No worries; I also had a mistake in my earlier messages when I failed to
mention the active queue management for last-hop routers in front slow links
recommended by the RFC 3150 BCP. (I don't know if the recommendation
extends to the case of the slow link occurring somewhere in the *middle*
of the network, however.) Active queue management (i.e., RED) deals with
bursts much better than the de facto tail-drop, which would seem to fit well
with our current leaning toward the token bucket rate-limiting scheme.
 
Fred
[EMAIL PROTECTED]
 


[EMAIL PROTECTED] wrote:
Oops !! stupid mistake of mine :)
 
The number of packets from A to B will be limited by the thin link and thus
B won't have to send ICMP back at a higher rate.
 
Regards
Mukesh
-----Original Message-----
From: Gupta Mukesh (Nokia-NET/MtView)
Sent: Wednesday, January 07, 2004 4:19 PM
To: 'ext Fred Templin'
Cc: [EMAIL PROTECTED]
Subject: RE: draft-ietf-ipngwg-icmp-v3-02.txt: Rate Limiting Methods

Fred,
 
Rethinking about the following example of yours.

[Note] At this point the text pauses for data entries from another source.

/-! ## The SEAL (R376, R466) -/

/-- R376, R379: a stream gives up its open block and the blocks being written, which no anchor names; the number of records lost.
BLOCK_SEQ does not go back (R368). -/
def sealStream (n : Nat) (s : State) : State × Nat :=
  let x := s.stream n
  let gone := x.unwritten.filter fun b => x.anchored < b.seq
  let link := match gone with | b :: _ => b.prev | [] => x.link
  let s1 := s.putStream n { x with
    recs := [], unwritten := x.unwritten.filter fun b => b.seq ≤ x.anchored, link := link
    held := x.held.filter fun h => !(gone.any fun b => b.seq == h.seq) }
  ((List.range 6).foldl (fun u j => u.wri (ldgs n) F.ldgs_HEAD_LINK j (leVal (slice link (8 * j) 8))) s1,
    x.recs.length + (gone.map fun b => b.recs.length).sum)

/-- What every stream's sealing leaves, and how many records it drops. -/
def sealStreams (s : State) : State × Nat :=
  (List.range 32).foldl (fun (p : State × Nat) n =>
    let x := sealStream n p.1
    (x.1, p.2 + x.2)) (s, 0)
/-- R376: records formed and not taken go, and the anchors being signed: their instants are missed. -/
def dropFormed (s : State) : State :=
  let k := instants s.ldg.signing
  { s with ldg := { s.ldg with formed := [], signing := [], missed := s.ldg.missed + k } }.wr 0x70 F.ldg0_MISSED
    (sat 32 (s.rd 0x70 F.ldg0_MISSED + k))

/-- R376: at the safe state's entry a run stops taking records, discards what is not yet hashed or written, abandons
the anchors being signed, and assembles its SEAL; `frames` is the number of frames lost at the entry (R465). -/
def ledgerSafe (e : SafeEntry) (frames : Nat) (s : State) : State :=
  if !s.ledgerRuns then refreshStreams s
  else
    let (s1, lost) := sealStreams s
    let s2 := dropFormed s1
    refreshStreams (beginAnchor (s2.draft 2 e.at_ (e.cls % 8 + 2 ^ 16 * e.line + 2 ^ 28 * e.cause)
      (lost + (s1.ldg.formed.filter fun x => s.streamOn x.stream).length + frames)) s2)

/-- The SEAL written: by Ledger, or by the sequencer. It counts as reported when it is in the journal. -/
def writeSeal (r : Signing) (toDdr journalOk bySequencer : Bool) (s : State) : State :=
  match s.ldg.signing.find? (·.kind == 2) with
  | none => s
  | some d =>
    let (s1, ok) := signingEnds r s
    let s2 := issueAnchor d ok toDdr journalOk s1
    if journalOk then
      (refreshSigning ({ s2 with
        ldg := { s2.ldg with signing := [] }
        gnt := { s2.gnt with sealRec := some (s.rd 0x70 F.ldg0_ANCHOR_SEQ + 1, ok, bySequencer) } }.wr 0x70
        F.ldg0_LDG_STATUS_SEALED 1)).vector 97
    else
      -- the next try takes the same number and digest: the journal does not hold this one
      { s2 with ldg := { s2.ldg with prev := s.ldg.prev } }.wr 0x70 F.ldg0_ANCHOR_SEQ (s.rd 0x70 F.ldg0_ANCHOR_SEQ)

/-- SEAL_WRITTEN (R376): Ledger signs its SEAL and writes it to DDR5 and the journal. -/
def execSealWritten (result : Signing) (journalOk : Bool) (s : State) : Out :=
  .next (s.given (s.isSafe && s.gnt.sealRec.isNone && !s.gnt.bySequencer) (writeSeal result true journalOk false))

/-- R466: 40,000,000 ns after the entry with no SEAL reported, the sequencer writes it; it may reach DDR5 in time. -/
def sequencerSeal (signed_ toDdr journalOk : Bool) (s : State) : State :=
  match s.gnt.safe with
  | none => s
  | some e =>
    s.given (s.ledgerRuns && s.gnt.sealRec.isNone && !s.gnt.bySequencer && decide (e.since + ns 40000000 ≤ s.mono)) fun s =>
      let s1 := { s with gnt := { s.gnt with bySequencer := true } }
      match s1.ldg.signing.find? (·.kind == 2) with
      | none => s1
      | some d =>
        let ok := signed_ && !s.ldg.signingLost
        let s2 := issueAnchor d ok toDdr journalOk s1
        if journalOk then
          { s2 with
            ldg := { s2.ldg with signing := [] }
            gnt := { s2.gnt with sealRec := some (s.rd 0x70 F.ldg0_ANCHOR_SEQ + 1, ok, true) } }.wr 0x70
            F.ldg0_LDG_STATUS_SEALED 1
        else s2

/-- SEQUENCER_SEAL (R466): whether an engine signed within 5,000,000 ns, and which writes succeeded. -/
def execSequencerSeal (signed_ toDdr journalOk : Bool) (s : State) : Out :=
  .next (sequencerSeal signed_ toDdr journalOk s)

/-! ## Export (R380, R381) -/

/-- The port is a capture-export port in force (R380). -/
def State.isExport (s : State) (port : Nat) : Bool :=
  s.on 0x70 F.ldg0_LDG_CFG_EXPORT_ENABLE &&
    (List.range 16).any fun e => s.rdi 0x72 F.ldg2_EXP_PORT_VALID e == 1 && s.rdi 0x72 F.ldg2_EXP_PORT_PORT e == port

/-- R381: the frames of an item of bytes. -/
def exportFrame (e part parts chunk : Nat) (x : ExpItem) (data : List Byte) (s : State) : State :=
  let bytes := (data.drop (part * chunk)).take chunk
  let n := s.ldg.expSeq.val 0 e
  let frame := leBytes 6 (s.rd 0x72 F.ldg2_EXP_DA) ++ leBytes 6 (s.rd 0x72 F.ldg2_EXP_SA) ++
    beBytes 2 (s.rd 0x72 F.ldg2_EXP_CFG_ETHERTYPE) ++ leBytes 8 n ++ leBytes 1 (if x.stream = 255 then 2 else 1) ++
    leBytes 1 x.stream ++ leBytes 2 part ++ leBytes 2 parts ++ leBytes 2 bytes.length ++ leBytes 8 x.seq ++
    leBytes 4 (s.rd 0x70 F.ldg0_RUN) ++ leBytes 4 0 ++ bytes
  { s with ldg := { s.ldg with expSeq := s.ldg.expSeq.put 0 e (n + 1) } }.send
    (.frame (s.rdi 0x72 F.ldg2_EXP_PORT_PORT e) (frame ++ fcsOf frame) false)

def exportItem (e : Nat) (x : ExpItem) (data : List Byte) (s : State) : State :=
  let chunk := s.rd 0x72 F.ldg2_EXP_CFG_CHUNK
  if chunk = 0 then s
  else
    let parts := (data.length + chunk - 1) / chunk
    (List.range parts).foldl (fun t k => exportFrame e k parts chunk x data t) s

/-- R380: the oldest item of an export entry is sent: an anchor, a block its ring still holds, or a skip of a block
overwritten or poisoned (R526). A block not yet written to its ring waits, and with it everything behind it. -/
def exportSend (e : Nat) (s : State) : State :=
  let port := s.rdi 0x72 F.ldg2_EXP_PORT_PORT e
  s.given (s.on 0x70 F.ldg0_LDG_CFG_EXPORT_ENABLE && s.rdi 0x72 F.ldg2_EXP_PORT_VALID e == 1 && s.up port) fun s =>
    match s.ldg.exports.val [] e with
    | [] => s
    | x :: rest =>
      let s1 := { s with ldg := { s.ldg with exports := s.ldg.exports.put [] e rest } }
      let skip := (s1.bumpi 0x72 F.ldg2_EXP_STATUS_SKIPPED e).raise 0x70 9
      if x.stream = 255 then
        let l := s.rd 0x70 F.ldg0_AR_LOG2
        let slots := 2 ^ (if 10 ≤ l ∧ l ≤ 24 then l else 10)
        let a := s.rd 0x70 F.ldg0_AR_BASE * 2 ^ 12 + 3072 * (x.seq % slots)
        if s.poisoned a 2912 then skip else exportItem e x (s.ddrRead a 2912) s1
      else if (s.stream x.stream).unwritten.any fun b => b.seq == x.seq then s
      else match (s.stream x.stream).held.find? fun h => h.seq == x.seq with
        | some h =>
          let base := s.ringBase x.stream
          let size := s.ringSize x.stream
          if s.poisoned (base + h.off) (min h.len (size - h.off)) || (decide (size < h.off + h.len) && s.poisoned base (h.off + h.len - size))
          then skip else exportItem e x (s.ringRead base size h.off h.len) s1
        | none => skip
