-- ==== Sys2Proof/Machine/TimeBase.lean ====
section
/-! DEFINITION. Hatband's time base (spec/03_time_base.md): TIME and its rate word, references and their selection, the
servo's states, holdover, frequency history, PTP and the timing outputs. -/

namespace Sys2Proof.Machine

/-! ## TIME (R59, R60) -/

/-- The nearest whole number of a quotient, half-way values to the even one. -/
def roundEven (n : Int) (d : Nat) : Int :=
  let q := n / d
  let r := n % d
  if 2 * r < d then q else if 2 * r > d then q + 1 else if q % 2 = 0 then q else q + 1

/-- SLEW in ppb: LOCK_CFG.SLEW_PPB, at most 1,000, with the sign of the offset left (R78). Written as 0, outside its range, it
gives SLEW 0 while SLEWING reads 1 (DESIGN CHOICE, log entry 159). -/
def State.slewPpb (s : State) : Int :=
  let m : Int := min 1000 (s.rd 0x50 F.hbd0_LOCK_CFG_SLEW_PPB)
  if s.hat.slewLeft > 0 then m else if s.hat.slewLeft < 0 then -m else 0

/-- R59: 1 ns x (1 + FREQ + SLEW) in units of 2^-48 ns, rounded half to even. -/
def State.rateWord (s : State) : Nat :=
  let d : Nat := 65536 * 1000000000
  (roundEven (2 ^ 48 * ((d : Int) + signed 40 (s.rd 0x50 F.hbd0_FREQ) + 65536 * s.slewPpb)) d).toNat

/-- The part of one TIME cycle that SLEW adds, in units of 2^-48 ns. -/
def State.slewStep (s : State) : Int := roundEven (2 ^ 48 * s.slewPpb) 1000000000

/-- R72: what a sentence reports of a second's boundary: the second, and the state, TQ and uncertainty that hold. -/
def State.boundaryNow (s : State) (second : Nat) : Nat × Nat × Nat × Nat :=
  (second, s.rd 0x50 F.hbd0_SERVO_STATUS_STATE, s.tq, s.rd 0x50 F.hbd0_HOLDOVER_STATUS_UNCERT_NS)

/-- One TIME cycle: TIME advances by the rate word, unless it has stopped (R86), and the offset left shrinks by what
SLEW added (R78). -/
def idleTick (s : State) : State :=
  if s.hat.timeStopped then s else
  let left := s.hat.slewLeft
  let step := s.slewStep
  let t := (s.time + s.rateWord) % 2 ^ 112
  let second := secondOf (t / 2 ^ 32)
  { s with
    time := t
    hat := { s.hat with
      slewLeft := if left > 0 then max 0 (left - step) else min 0 (left - step)
      boundary := if second = secondOf s.now then s.hat.boundary else s.boundaryNow second } }

/-- R59: TIME at a fraction of the way through the current cycle, in 1/65,536 of it. -/
def State.timeAt (s : State) (phase : Nat) : T80 := (s.time + s.rateWord * phase / 65536) / 2 ^ 32

/-- R103: CLK_OUT's next edge, from where its level stands: low, the next rise of the grid of START after TIME; high, the fall
that its rise has set, which a step of TIME moves with TIME. -/
def regrid (delta : Int) (s : State) : State :=
  let start := s.rdPair 0x52 F.hbd2_CLK_OUT_START_NS F.hbd2_CLK_OUT_START_FRAC
  let per := 2 * s.rd 0x52 F.hbd2_CLK_OUT_CFG_HALF_PERIOD
  let next : Option T80 := match s.hat.clkNext with
    | none => none
    | some t => some (if s.hat.clk then ((t : Int) + delta).toNat
        else if s.now < start then start else start + ((s.now - start) / per + 1) * per)
  { s with hat := { s.hat with clkNext := next } }

/-- R79: TIME is stepped, to a value in 2^-48 ns: STEP_COUNT, STEPPED and the ledger's STEP anchor (R377). What the instants of
TIME changes already in effect say of TQ moves with TIME (R118), and so does CLK_OUT's grid (R103). -/
def stepTime (to_ : Nat) (s : State) : State :=
  let t := to_ % 2 ^ 112
  let delta : Int := ((t / 2 ^ 32 : Nat) : Int) - (s.now : Int)
  let move (l : List (T80 × Nat)) : List (T80 × Nat) := l.map fun p => (((p.1 : Int) + delta).toNat, p.2)
  let s1 := { s with
    time := t
    ticks := ⟨t / 2 ^ 48, []⟩
    hat := { s.hat with
      stepped := s.hat.stepped + delta
      boundary := s.boundaryNow (secondOf (t / 2 ^ 32))
      tqChanges := move s.hat.tqChanges
      tqPast := move s.hat.tqPast } }
  ledgerStep delta (((regrid delta s1).wr 0x50 F.hbd0_STEP_COUNT (s.rd 0x50 F.hbd0_STEP_COUNT + 1)).set1 0x50
    F.hbd0_SERVO_STATUS_STEPPED)

/-- R75, R79: TIME is stepped by a measured offset, which leaves what lies below 1/65,536 ns as it stands. -/
def stepBy (offset : Int) (s : State) : State := stepTime ((s.time : Int) + offset * 2 ^ 32).toNat s

/-! ## State and time quality (R73, R81, R97, R118) -/

def State.servo (s : State) : Nat := s.rd 0x50 F.hbd0_SERVO_STATUS_STATE
def State.mode (s : State) : Nat := s.rd 0x50 F.hbd0_SERVO_CTRL_MODE
def State.refValid (s : State) : Bool := s.on 0x50 F.hbd0_SERVO_STATUS_REF_VALID
def State.refIndex (s : State) : Nat := s.rd 0x50 F.hbd0_SERVO_STATUS_REF_INDEX
/-- R95: a member of a group that is not its acting primary. -/
def State.follower (s : State) : Bool :=
  s.on 0x55 F.hbd5_GROUP_CFG_ENABLE && s.rd 0x55 F.hbd5_GROUP_CFG_CHIP_ID != s.rd 0x55 F.hbd5_GROUP_PRIMARY_PRIMARY

/-- The order of R97, from better to worse. -/
def tqRank (c : Nat) : Nat := match c with | 0 => 0 | 1 => 1 | 2 => 2 | 6 => 3 | 3 => 4 | _ => 5
def worseTq (a b : Nat) : Nat := if tqRank a ≥ tqRank b then a else b

/-- The code of Hatband's own state (R73). -/
def State.ownTq (s : State) : Nat :=
  match s.servo with
  | 0 => 4
  | 3 => 0
  | 4 => if s.on 0x50 F.hbd0_HOLDOVER_STATUS_OUT_OF_BOUND then 2 else 1
  | _ => if s.on 0x53 F.hbd3_HIST_STATUS_LOADED then 6 else 3

/-- The time-base code: a follower takes the worse of its own and the upstream's (R97). -/
def State.timeTq (s : State) : Nat :=
  if s.follower && s.refValid then
    if s.servo == 3 && (s.hat.upTq == 1 || s.hat.upTq == 2) then
      (if s.hat.upUnc + 2 ≤ s.rd 0x50 F.hbd0_HOLDOVER_CFG_BOUND_NS then 1 else 2)
    else worseTq s.ownTq s.hat.upTq
  else s.ownTq

/-- R73, R118: a change of the time-base code: vector 49, an effective instant at least 64 ns ahead, TQ_CHANGE; R81:
cause 2 and vector 51 from 0x1 to 0x2, vector 51 back. -/
def setTq (code : Nat) (s : State) : State :=
  if s.tq = code then s else
  let e := s.now + ns 64 + Config.tqDelay s.free
  let s1 := { s with free := s.free + 1, hat := { s.hat with tqChanges := s.hat.tqChanges ++ [(e, code)] } }
  let s2 := (((s1.wr 0x50 F.hbd0_SERVO_STATUS_TQ code).wrPair 0x58 F.hbd8_TQ_CHANGE_NS F.hbd8_TQ_CHANGE_FRAC e).wr 0x58
    F.hbd8_TQ_CHANGE_TQ code).vector 49
  if s.tq = 1 ∧ code = 2 then (s2.raise 0x50 2).vector 51
  else if s.tq = 2 ∧ code = 1 then s2.vector 51 else s2

def refreshTq (s : State) : State := setTq s.timeTq s

/-- R73: a change of state sends vector 48. -/
def setServo (st : Nat) (s : State) : State :=
  if s.servo = st then refreshTq s else refreshTq ((s.wr 0x50 F.hbd0_SERVO_STATUS_STATE st).vector 48)

/-! ## Holdover (R80, R81) -/

/-- The common denominator of the uncertainty's terms. -/
def uncDen : Nat := 172800000 * (65536 * 1000000000) ^ 2

/-- R80: u = U0 + sigma x tau + A x tau^2 / 2 + u_up, as a numerator over `uncDen`, in ns. -/
def State.uncNum (s : State) : Nat :=
  let d1 := 65536 * 1000000000
  match s.hat.good with
  | none => s.rd 0x50 F.hbd0_HOLDOVER_CFG_U0_FLOOR * (uncDen / 256)
  | some g =>
    let d := s.mono - g.at_
    let a := if s.on 0x53 F.hbd3_HIST_STATUS_SLOPE_VALID then (signed 32 (s.rd 0x53 F.hbd3_HIST_SLOPE)).natAbs else 0
    g.offset * (uncDen / 65536) + s.rd 0x50 F.hbd0_HOLDOVER_CFG_U0_FLOOR * (uncDen / 256) + g.sigma * d * (172800 * d1) +
      a * d * d + g.up * uncDen

/-- R80, R81: UNCERT_NS, OUT_OF_BOUND and TQ from the uncertainty now. -/
def recompute (s : State) : State :=
  let u := s.uncNum
  let sigma := match s.hat.good with | some g => g.sigma | none => 0
  refreshTq (((s.wr 0x50 F.hbd0_HOLDOVER_STATUS_UNCERT_NS (sat 32 ((u + uncDen - 1) / uncDen))).wr 0x50
    F.hbd0_HOLDOVER_STATUS_FREQ_UNC (sat 16 sigma)).wr 0x50 F.hbd0_HOLDOVER_STATUS_OUT_OF_BOUND
    (if u > s.rd 0x50 F.hbd0_HOLDOVER_CFG_BOUND_NS * uncDen then 1 else 0))

/-! ## History (R83 to R85) -/

/-- R83: the CRC-32C of a record's fields in the order of the rule (the layout is the model's: DESIGN CHOICE, log entry 160). -/
def HistRec.crcOf (r : HistRec) : Nat :=
  crc32c (leBytes 5 r.freq ++ leBytes 4 r.slope ++ leBytes 1 r.slopeValid.toNat ++ leBytes 10 r.at_ ++ leBytes 4 r.seq)
/-- R84: the record passes its CRC. -/
def HistRec.passes (r : HistRec) : Bool := r.crc == r.crcOf

/-- R83: a record into the slot after the last one's. -/
def writeHistory (slope : Nat) (valid : Bool) (s : State) : State :=
  s.given (s.on 0x53 F.hbd3_HIST_CTRL_ENABLE) fun s =>
    let n := s.hat.histSeq + 1
    let r0 : HistRec := ⟨s.rd 0x50 F.hbd0_FREQ, slope, valid, s.now, n, 0⟩
    let r := { r0 with crc := r0.crcOf }
    let h := { s.hat with histSeq := n, histAt := s.mono }
    let s1 := { s with hat := if n % 2 = 0 then { h with hist0 := some r } else { h with hist1 := some r } }
    ((((s1.wr 0x53 (if n % 2 = 0 then F.hbd3_HIST_STATUS_SLOT0_VALID else F.hbd3_HIST_STATUS_SLOT1_VALID) 1).wr 0x53
      F.hbd3_HIST_STATUS_WRITES n).wr 0x53 F.hbd3_HIST_SLOPE slope).wr 0x53
      F.hbd3_HIST_STATUS_SLOPE_VALID (if valid then 1 else 0)).vector 56

/-- R76, R82: the agreement within 10 ns is broken. -/
def breakAgreement (s : State) : State :=
  ({ s with hat := { s.hat with agreeing := none } }).wr 0x50 F.hbd0_SERVO_STATUS_RELOCK_COUNT 0

/-- R83: TRACEABLE is left: a last record, HOLDOVER with its uncertainty, cause 1 (R73, R80). -/
def enterHoldover (s : State) : State :=
  s.given (s.servo == 3) fun s =>
    let s1 := writeHistory (s.rd 0x53 F.hbd3_HIST_SLOPE) (s.on 0x53 F.hbd3_HIST_STATUS_SLOPE_VALID) s
    (recompute (breakAgreement ((s1.wr 0x50 F.hbd0_SERVO_STATUS_STATE 4).vector 48))).raise 0x50 1

/-- R309: the transmit lock of an enabled release group's members is lost while FREQ is beyond 100 ppm: cause 3. -/
def refreshGrid (g : Nat) (s : State) : State :=
  let pg := 0x140 + g
  let off := decide ((signed 40 (s.rd 0x50 F.hbd0_FREQ)).natAbs > 100000 * 65536)
  if off && !s.on pg F.rel_REL_STATUS_GRID_UNLOCKED then (s.wr pg F.rel_REL_STATUS_GRID_UNLOCKED 1).raise pg 3
  else s.wr pg F.rel_REL_STATUS_GRID_UNLOCKED off.toNat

Do we need to consider
the asymmetric paths between A and B ? I guess, the problem can be seen
with even symmetric path. Let say the network is like
 
A <--- 1gig ---> C <--- 56 kbps --> D <--- 1 gig ---> B
 
Now A starts sending some packets and B generates ICMPv6 error
messages. If B is using bandwidth-based function for limiting the rate,
it would calculate the percentage using 1 gig link's bandwidth and will
overload the thin link between C & D.
 
Am I missing something ?
 
Regards
Mukesh
-----Original Message-----
From: ext Fred Templin [mailto:[EMAIL PROTECTED]
Sent: Wednesday, January 07, 2004 5:32 AM
To: Margaret Wasserman; Gupta Mukesh (Nokia-NET/MtView)
Cc: [EMAIL PROTECTED]
Subject: Re: draft-ietf-ipngwg-icmp-v3-02.txt: Rate Limiting Methods

Margaret,
 
On further consideration, I think the bandwidth-based method might actually
be dangerous in some situations. Suppose there were asymmetric paths
between nodes A and B; the path A->B consisting of all 1Gbps links and
the path B->A consisting of at least one long, thin link (56Kb modem, 3GPP
wireless, etc.) Even if B is able to authenticate the source addresses in
packets it receives from A, if the bandwidth-based method is used based
on a percentage of the bandwith of B's outgoing 1Gbps interface the queue
on a router at the head of a long thin link on the path B->A will overflow. In
other words, B might cause harmful denial-of-service if it blindly uses a
bandwidth-based estimate, since it has no way of knowing whether long,
thin links will occur on the return path.
 
As to timer-based, I think Mukesh has already given a good reason as to
why it is suboptimal; I think an arguement could also be constructed that
shows it to cause interoperability problems in some cases. So, I find
myself in the rare position of agreeing with Pekka on this subject.